Lower endoscopy: Guide for children

These educational videos were created and uploaded to YouTube by Children's Hospital of Wisconsin

Newly Diagnosed Patient Checklist

Once the diagnosis of Inflammatory Bowel Disease has been confirmed by endoscopy your Pediatric IBD team will ask for additional tests to be completed. Here is a list of the tests that are required to be completed once your child’s diagnosis has been confirmed.  Not every test listed below may be requested by your physician - every case is different. Additionally, if you are participating in research studies you may be asked to bring in additional samples such as stool and urine. If you have any questions or concerns, please do not hesitate to call the clinic.



Bowel Ultrasound

WHY: This is a quick and non-invasive way to assess for bowel thickening or inflammation in wall of your bowel.


It may be done in clinic by one of the IBD doctors or by our radiologists at the Stollery Children hospital.


Blood Work

WHY: To establish baseline of patient’s condition, prior to starting treatment.  Inflammatory markers, nutritional labs and previous immunization levels are checked.  







Stool tests

WHY: To rule out infection and check the Fecal Calprotectin level (inflammatory product shed by inflammatory cells in the gut lining into stool - allows us to measure the amount of inflammation in the bowel)

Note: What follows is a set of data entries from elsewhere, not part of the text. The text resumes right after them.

-- ==== Sys2Proof/Machine/Rom.lean ====
section
/-! DEFINITION. The configuration ROM: its reading and staging, the start-up tests, and the bringing of
staged contents into range (spec 10, sections 10.2 and 10.3, spec 11, section 11.5, and the CHECK rules of
R16, R19, R30 to R32, R72, R80, R86, R93, R132). -/

namespace Sys2Proof.Machine

open Sys2Proof

/-! ## Reading and staging (R161, R162, R170) -/

/-- The L bytes of records (R161). -/
def romRecords (rom : List Byte) : List Byte := (List.range (romLength rom)).map fun i => romByte rom (3 + i)

/-- The running sum of every byte from the signature through the last record byte, modulo 65536 (R161). -/
def romSum (rom : List Byte) : BitVec 16 :=
  (romRecords rom).foldl (fun sum b => sum + b.setWidth 16)
    ((romByte rom 0).setWidth 16 + (romByte rom 1).setWidth 16 + (romByte rom 2).setWidth 16)

/-- The stored sum, after the records (R161). -/
def romStoredSum (rom : List Byte) : BitVec 16 := field16 (romByte rom) (3 + romLength rom)

/-- Whether a body has a length that its type's layout allows (R170). -/
def bodyLengthGood (type : Nat) (body : List Byte) : Bool :=
  match type with
  | 1 => decide (body.length = 24)
  | 2 => decide (body.length % 2 = 0) && decide (2 ≤ body.length) && decide (body.length ≤ 128)
  | 3 => decide ((listByte body 0).toNat ≤ 24) && decide (body.length = 1 + 64 * (listByte body 0).toNat)
  | 4 => decide (body.length = 512)
  | 5 => decide (body.length = 24)
  | 6 => decide (body.length = 2304)
  | 7 => decide (2 ≤ body.length) && decide (body.length = 2 + 4 * (field16 (listByte body) 0).toNat)
  | 8 => decide (body.length = 10)
  | 9 => decide (body.length = 8)
  | 10 => decide (body.length = 6)
  | _ => false

/-- The known record types (R162, R170). -/
def typeKnown (type : Nat) : Bool := decide (1 ≤ type) && decide (type ≤ 10)

/-- What is staged of a body: of the segment attributes, those of segments 0 to 255 (R170). -/
def stagedBody (type : Nat) (body : List Byte) : List Byte := if type = 7 then body.take 1026 else body

/-- What the loading of the records leaves: the staging copy, SKIPPED, and whether a record was malformed
(R162). -/
structure Loaded where
  staging : List (Nat × List Byte) := []
  skipped : Bool := false
  malformed : Bool := false
deriving DecidableEq, Repr

/-- The staged body of a type, if any. -/
def stagedOf (staging : List (Nat × List Byte)) (type : Nat) : Option (List Byte) :=
  (staging.find? fun q => decide (q.1 = type)).map (·.2)

/-- Take the records one after another (R162). A record that runs past the end, or a known type's body of a
length that the type does not allow, is malformed (R170), also where its type is unknown or already
staged, which R162 leaves open (log 23). The fuel is more than the number of records. -/
def stageRecords : Nat → List Byte → Loaded → Loaded
  | 0, _, acc => acc
  | _ + 1, [], acc => acc
  | fuel + 1, type :: low :: high :: rest, acc =>
    let n := (high ++ low).toNat
    let body := rest.take n
    let t := type.toNat
    if rest.length < n ∨ (typeKnown t = true ∧ bodyLengthGood t body = false) then { acc with malformed := true }
    else if typeKnown t = false ∨ (stagedOf acc.staging t).isSome = true then
      stageRecords fuel (rest.drop n) { acc with skipped := true }
    else stageRecords fuel (rest.drop n) { acc with staging := acc.staging ++ [(t, stagedBody t body)] }
  | _ + 1, _, acc => { acc with malformed := true }

/-- The records of a ROM, staged (R162). -/
def loadRecords (rom : List Byte) : Loaded := stageRecords (romLength rom + 1) (romRecords rom) {}

/-- The reason that the start-up tests give, NONE where every test passes (R163). -/
def startReason (rom : List Byte) : StartReason :=
  if signatureGood (romByte rom 0) = false then .signature
  else if romSum rom ≠ romStoredSum rom then .sum
  else if (loadRecords rom).malformed then .format
  else .none

/-! ## Bringing into range (R163) -/

/-- A value brought into range, with whether that was noted CLAMPED. -/
structure Checked (α : Type) where
  value : α
  clamped : Bool := false

/-- A number clamped to a range (R163). -/
def clampTo (low high n : Nat) : Checked Nat :=
  if n < low then { value := low, clamped := true }
  else if high < n then { value := high, clamped := true }
  else { value := n }

/-- A number that is replaced where it is above its greatest value (R30, R86). -/
def replaceAbove (high other n : Nat) : Checked Nat :=
  if high < n then { value := other, clamped := true } else { value := n }

/-- A window cut to end at the last line of the address space (R16). -/
def cutWindow (w : Window) : Checked Window :=
  let room := (4294967296 - w.base.toNat) / 64
  if room < w.lines then { value := { w with lines := room }, clamped := true } else { value := w }

/-- Whether two windows share a line (R16). -/
def sharesLine (v w : Window) : Bool :=
  decide (v.base.toNat < w.base.toNat + 64 * w.lines) && decide (w.base.toNat < v.base.toNat + 64 * v.lines)

/-- The windows after CHECK, with what was noted (R16). -/
structure WindowCheck where
  protect : Option Window := none
  programme : Option Window := none
  segment : Option Window := none
  cabin : Option Window := none
  clamped : Bool := false
  overlap : Bool := false
deriving DecidableEq, Repr

/-- The enabled ones of some windows. -/
def enabledOf (l : List (Option Window)) : List Window := l.filterMap id

/-- A window is cut at the top, and disabled if it shares a line with an enabled earlier one (R16,
log 19). -/
def admitWindow (earlier : List (Option Window)) (w : Window) : Option Window :=
  if (enabledOf earlier).any (sharesLine (cutWindow w).value) then none else some (cutWindow w).value

/-- The window set record brought into range (R16). A cabin count of none is the missing record of
R163, which disables the cabin window. -/
def checkWindows (control : Addr) (body : List Byte) (cabinCount : Option Nat) : WindowCheck :=
  let b := listByte body
  let base := fun o => alignLine (field32 b o)
  let c : Option Window := some { base := control, lines := 64 }
  let rawProtect : Window := { base := base 0, lines := (field32 b 4).toNat }
  let rawProgramme : Window := { base := base 8, lines := 128 }
  let rawSegment : Window := { base := base 12, lines := 4 }
  let rawCabin : Option Window := cabinCount.map fun n => { base := base 16, lines := n / 2 + n % 2 }
  let protect := if rawProtect.lines = 0 then none else admitWindow [c] rawProtect
  let programme := admitWindow [c, protect] rawProgramme
  let segment := admitWindow [c, protect, programme] rawSegment
  let cabin := rawCabin.bind (admitWindow [c, protect, programme, segment])
  { protect, programme, segment, cabin
    clamped := (cutWindow rawProtect).clamped || (cutWindow rawProgramme).clamped ||
      (cutWindow rawSegment).clamped || rawCabin.any fun w => (cutWindow w).clamped
    overlap := (decide (rawProtect.lines ≠ 0) && protect.isNone) || programme.isNone || segment.isNone ||
      (rawCabin.isSome && cabin.isNone) }

/-- An entry of the tag class table (R19). -/
def checkTag (screens : Nat) (body : List Byte) (i : Nat) : Checked TagClass :=
  if body.length ≤ 2 * i then { value := .general }
  else
    match (listByte body (2 * i)).toNat with
    | 0 => { value := .general }
    | 1 => { value := .corridor }
    | 2 =>
      let bound := (listByte body (2 * i + 1)).toNat
      { value := .scanout bound, clamped := decide (screens ≤ bound) }
    | _ => { value := .general, clamped := true }

/-- A screen kind code (R30, R170). -/
def screenKindOf : Nat → Checked ScreenKind
  | 0 => { value := .wayfinding }
  | 1 => { value := .programme }
  | 2 => { value := .general }
  | _ => { value := .general, clamped := true }

/-- A pane kind code (R31, R170). -/
def paneKindOf : Nat → Option PaneKind
  | 0 => some .arrow
  | 1 => some .station
  | 2 => some .now
  | 3 => some .next
  | 4 => some .countdown
  | 5 => some .banner
  | _ => none

/-- A pane brought inside its frame of `cols` columns and `rows` rows, or removed (R31). -/
def checkPane (cols rows : Nat) (p : Pane) : Checked (Option Pane) :=
  if p.w = 0 ∨ p.h = 0 ∨ 64 < p.w ∨ 1024 < p.h ∨ cols ≤ p.x ∨ rows ≤ p.y then
    { value := none, clamped := true }
  else
    let q : Pane := { p with w := min p.w (cols - p.x), h := min p.h (rows - p.y) }
    { value := some q, clamped := decide (q ≠ p) }

/-- The pane record at an offset of a screen record (R31, R170). -/
def readPane (b : Nat → Byte) (o cols rows : Nat) : Checked (Option Pane) :=
  match paneKindOf (b o).toNat with
  | some kind => checkPane cols rows
      { kind, w := (b (o + 1)).toNat, x := (field16 b (o + 2)).toNat, y := (field16 b (o + 4)).toNat
        h := (field16 b (o + 6)).toNat }
  | none => { value := none, clamped := true }

/-- A stride: rounded down to a multiple of 64 and held between 64 and 32768 (R30). -/
def checkStride (n : Nat) : Checked Nat :=
  let v := min 32768 (max 64 (n / 64 * 64))
  { value := v, clamped := decide (v ≠ n) }

/-- A deck mask: a mask of 0 becomes the screen's own deck alone, which is not noted, and bits above deck 19
are cleared, which is (R30). That the mask is tested for 0 before bits are cleared is the model's reading
(log 20). -/
def checkDeckMask (mask : Word) (deck : Nat) : Checked (BitVec 20) :=
  if mask = 0 then { value := BitVec.ofNat 20 (2 ^ deck) }
  else { value := mask.setWidth 20, clamped := decide (2 ^ 20 ≤ mask.toNat) }

/-- Whether a frame region passes the top of the address space, and so is cut to end at its last line and
noted (R16). The region is that of the values brought into range (log 49). -/
def regionCut (base : Addr) (stride rows : Nat) : Bool := decide (4294967296 < base.toNat + rows * stride)

/-- A station index, or 0 where it is above 11 (R30). -/
def checkHome (n : Nat) : Checked StationIx :=
  if h : n < 12 then { value := ⟨n, h⟩ } else { value := 0, clamped := true }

For fecal calprotectin, the first stool of the day is to be collected in an orange top container. The specimen can be frozen until delivery. It can be dropped off at any Dynalife location with its requisition. It is to be collected at the time of diagnosis prior to treatment being started.


Mantoux Test (aka TB test; PPD) 

WHY: To confirm that patient doesn’t have tuberculosis or has been exposed to tuberculosis.  Some of the medications that patient may be put on to treat their inflammatory bowel disease, could be dangerous if the patient had tuberculosis and we weren’t aware of it. This involves a very small needle prick to the arm, which needs to be looked at 2-3 days later to see if there is a reaction.


To be booked at the public health unit of your convenience. Call public health unit to make arrangements for an appointment. To be done as soon as possible, as results of test may determine treatment options.  Letter will be provided to give to public health unit. We also ask that public health unit send copy of immunization letter.


Bone Density

WHY: To get baseline value of how patient’s bones have been growing. This test is very similar to an X-ray or scan.


To be booked by you at your convenience.  You call MIC (780) 450-1500, to book. Must be booked at College Plaza location, as it is the only location that will provide a bone density for pediatric patients.  To be booked within 1 month of diagnosis.


Small Bowel and Pelvic MRI

WHY: To allow us to assess the small bowel (most of the small bowel is not reached by the scope) and pelvic region if perianal or fistulizing disease is suspected.  


Pediatric GI nurses will book the test and call to notify you of your appointment details.  The test is booked at University of Alberta or Grey Nuns Hospital. It does require that a patient gets an IV and has to drink a liquid contrast (to help see the bowel) prior to the exam. Preparation for the test is clear fluids only for 3 hours prior to the test and arriving 90 minutes prior to the exam to allow for time to drink the contrast.


Chest X-ray

WHY: To check the lungs.


To be done at any outpatient radiology department.




Remember to ask for MAXILENE (numbing cream) if your child is anxious about the bloodwork. Your doctor would be happy to write you a prescription for you to have your own tube.